Boston Public Garden - Massachusetts - Large Park in the Heart of Boston




The Public Garden, also known as the Boston Public Garden, is a large park in the heart of Boston, Massachusetts, near Boston Common. The Public Garden was established in 1837 when philanthropist Horace Gray asked for the use of land as the first public botanical garden in the United States. Gray helped to marshal political resistance to a number of Boston City Council is trying to sell the land in question, finally resolve the question of devoting the public garden in 1856.

The Act establishing the land use was submitted to the voters on April 26, 1856 where it passed with only 99 dissents. Today the north side of the lake is a small island, but originally was a peninsula, connected to land. The site became so popular with fans of the John Galvin, the city forester, decided to cut the connection to the earth.

The landscape of twenty-four hectares, which was once a marsh, was designed by George F. Meacham. The paths and flower beds were placed by the city engineer, James Slade and Forestry, John Galvin. The plan for the garden includes a series of fountains and statues. The first statue was erected by Edward Everett William Wetmore Story, in November 1867 in the northern part of the garden, near Beacon Street. The bronze statue of George Washington by Thomas Ball, which dominates the west side of the park, was dedicated on 3 July 1869. The firm suspension bridge in the middle of the lake was built in 1867.

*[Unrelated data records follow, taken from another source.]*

-- ==== Sys2Proof/Machine/State.lean ====
section
/-! DEFINITION. The state of the machine as plain data (spec/10_state.md R20 to R46), the reasons a step can stop, and
the state after reset. -/

namespace Sys2Proof.Machine

/-- Physical memory (R56): the bytes that were loaded or written, addresses strictly rising. An unlisted address has no
listed value; what the machine reads there is `Memory.read`. -/
abbrev Memory := List Host.Cell

/-- The levels of the three input lines at one instruction boundary (R43, R316, R189). -/
structure Lines where
  int0 : Bool
  int1 : Bool
  jsig121 : Bool
  deriving DecidableEq, Repr

/-- One access to the I/O port space (R64). -/
inductive PortEvent where
  /-- Port `port` presented `value` to an input. -/
  | input (port value : Byte)
  /-- The core presented `value` on port `port`. -/
  | output (port value : Byte)
  deriving DecidableEq, Repr

/-- The state. The fields from `cfg` to `mem` are the spec's (its parameters and its state); `lines` to `draws` are the
model's own (log entries 4 to 6). -/
structure State where
  /-- The parameters of R5; no step changes them (log entry 1). -/
  cfg : Config
  /-- Register A (R20). -/
  a : Byte
  /-- Register B (R20). -/
  b : Byte
  /-- Register C, loop control and port ID (R20). -/
  c : Byte
  /-- Program counter (R24). -/
  pc : Counter
  /-- Millicode counter (R24). -/
  mc : Counter
  /-- Interrupt counter (R24). -/
  ic : Counter
  /-- Zero flag, flag register bit 0 (R31, R32). -/
  zf : Bool
  /-- Milli flag, flag register bit 1 (R31, R34). -/
  mf : Bool
  /-- User-mode flag, flag register bit 2 (R31, R35); read through `State.userMode`. -/
  uf : Bool
  /-- OF, flag register bits 4..3 (R31, R33). -/
  ofs : BitVec 2
  /-- Carry flag, flag register bit 7 (R31, R37). -/
  cf : Bool
  /-- Access error, status register bit 0 (R38, R39); read through `State.accessError`. -/
  ae : Bool
  /-- Timer interrupt, status register bit 1 (R38): always 0, nothing sets it (R333). -/
  tm : Bool
  /-- Interrupt enable, status register bit 7 (R38, R315). -/
  ef : Bool
  /-- IF, the hidden in-interrupt bit (R40). -/
  inInt : Bool
  /-- PA, the PMEMACC-pending bit (R41). -/
  pa : Bool
  /-- Physical memory (R56). -/
  mem : Memory
  /-- MODEL: the line levels sampled at the last boundary (log entry 5). -/
  lines : Lines
  /-- MODEL: the line levels the environment presents at the boundaries to come, oldest first (log entry 5). -/
  lineScript : List Lines
  /-- MODEL: the bytes the environment presents to the port inputs to come, oldest first (log entry 6). -/
  portScript : List Byte
  /-- MODEL: the port events so far, in program order (R64, log entry 6). -/
  events : List PortEvent
  /-- MODEL: how many free values have been drawn (log entry 4). -/
  draws : Nat
  deriving DecidableEq, Repr

/-- Faults: none. The hardware has no fault or trap (R310), and the spec uses no fault for any case it leaves open
(spec/93_implementation_defined.md); whatever the spec gives no behaviour is a `Refusal`. -/
inductive Fault where
  deriving DecidableEq, Repr

/-- Refusals: what the spec gives no meaning and tells the model to refuse (R90, spec/93_implementation_defined.md).
Each is safe: the run stops and nothing is claimed of the hardware. -/
inductive Refusal where
  /-- An instruction without a meaning in this model; no arm of `exec` answers it. Safe. -/
  | notModelled (mnemonic : String)
  /-- A data access at physical address `p ≥ MEM_BYTES` (R57, R58, R59), raised by every instruction with a memory
  operand and by hard macro entry. Safe. -/
  | outsideMemory (p : Nat)
  /-- An instruction fetch at program address `p ≥ MEM_BYTES` (R54), raised by the fetch. Safe. -/
  | fetchOutsideMemory (p : Nat)
  /-- A reserved encoding (R89), raised by the reserved rows of OP 01, 10, 11 and 1F. Safe. -/
  | reservedEncoding (op : BitVec 6) (xx : Byte)
  /-- An unused OP code, 0F or 1C (R89). Safe. -/
  | unusedOpcode (op : BitVec 6)
  /-- `CLEAR k` with k other than 1 (R116). Safe. -/
  | clearCauseUndefined (k : BitVec 4)
  /-- (LOAD) or (SAVE), optional and undescribed (R118). Safe. -/
  | optionUndescribed (xx : Byte)
  /-- ROOPSHLC or ROOPSHRC, undecided (R147). Safe. -/
  | undecidedInstruction (op : BitVec 6)
  /-- Offset byte 7Fh in OP 12 to 1B, not usable (R190). Safe. -/
  | unusableOffset (op : BitVec 6)
  /-- GETVER, GETID or CPUINFO on a core without them (R113 to R115). Safe. -/
  | infoRegsAbsent
  /-- PMEMACC on a core without it (R120). Safe. -/
  | pmemaccAbsent
  /-- LOOPDEC B or LOOPINC B on a core without them (R283, R288). Safe. -/
  | loopBAbsent
  /-- `INT k` while IF = 1 (R121, R325). Safe. -/
  | intInInterrupt
  /-- A word with macro = 1 while IF = 1 (R303, R325). Safe. -/
  | hardMacroInInterrupt
  /-- RETI while IF = 0 (R212, R325). Safe. -/
  | retiOutsideInterrupt
  /-- SETFLAG with a byte whose bit 1 is not MF (R143). Safe. -/
  | setflagChangesMf
  /-- A store into a byte of the immediately following instruction (R68), raised by every store. Safe. -/
  | storeIntoNext (p : Nat)
  /-- An odd counter value: at the fetch, or given to SETPC or SETMC (R52). Safe. -/
  | oddCounter (v : Counter)
  /-- A millicode end word that carries a control transfer, INT or RETI (R302). Safe. -/
  | endTransfersControl
  /-- With `MACRO_EXT`, a word with bit 14 = 1 and bit 13 = 0: no extended instruction is defined (R92). Safe. -/
  | extendedOpcode
  /-- opmsb = 1 in mode NONE (R306). Safe. -/
  | opmsbWithoutRole
  /-- opmsb = 1 in mode DEBUG, undescribed (R306). Safe. -/
  | opmsbDebugUndescribed
  /-- Any word in mode PARITY, whose rule the spec does not give (R306), raised by step and by opmsb words. Safe. -/
  | parityRuleUnsupplied
  /-- FAST opmsb on hard macro entry (R306). Safe. -/
  | opmsbOnHardMacroEntry
  /-- FAST opmsb on an instruction that writes B (R306). Safe. -/
  | opmsbOnWriterOfB
  /-- FAST opmsb on an instruction that steps B, two readings undecided (R306). Safe. -/
  | opmsbOnStepperOfB
  /-- A macro or opmsb word where an ordinary instruction is run; no word leads here. Safe. -/
  | nestedWord
  deriving DecidableEq, Repr

/-- The result of an operation inside an instruction: a value and the state so far, or a refusal. -/
inductive Res (α : Type) where
  | ok (v : α) (s : State)
  | refused (r : Refusal)
  deriving DecidableEq, Repr

/-- The machine right after reset with the parameters `c` (R46, R350). A, B, C, ZF, CF, MC and IC are unspecified there;
their zeros are DESIGN CHOICE (log entry 2), as are the model's own fields (log entries 4 to 6). -/
def State.resetOf (c : Config) : State where
  cfg := c
  a := 0#8
  b := 0#8
  c := 0#8
  pc := c.resetPc
  mc := 0#17
  ic := 0#17
  zf := false
  mf := false
  uf := false
  ofs := 0#2
  cf := false
  ae := false
  tm := false
  ef := false
  inInt := false
  pa := false
  mem := []
  lines := ⟨false, false, false⟩
  lineScript := []
  portScript := []
  events := []
  draws := 0

/-- The machine right after reset, with the default parameters of R5 (R46). -/
def State.reset : State := State.resetOf Config.default

end Sys2Proof.Machine
end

The public garden is run jointly between the Office of the Mayor, the Parks Department of the City of Boston, and friends of the non-profit public gardens. It was declared a National Historic Monument in 1987.

Along with the Boston Common, these two parks form the northern terminus of the Emerald Necklace, a string of parks designed by Frederick Law Olmsted. While the common open space is largely unstructured, the Public Garden contains a lake and a series of formal plantings that are maintained by the city and others, and vary from season to season.

During the warmer seasons, the four acre pond is usually the home of one or more of the swans and is always the site of the Swan Boats, a famous tourist attraction in Boston. For a small fee, tourists can sit on a boat decorated with a white swan in the back. The boat is then pedaled around the lake by a tour guide sitting on the swan.

The Public Garden is rectangular and is bounded on the south by Boylston Street, west of Arlington Street, and north of Beacon Street, where it faces Beacon Hill. On its east side, Charles Street divides the common public garden. The greenway that connects the public garden, with the rest of the Emerald Necklace is a strip of park that runs west through the center of Commonwealth Avenue to the marshes of Back Bay and the river of mud.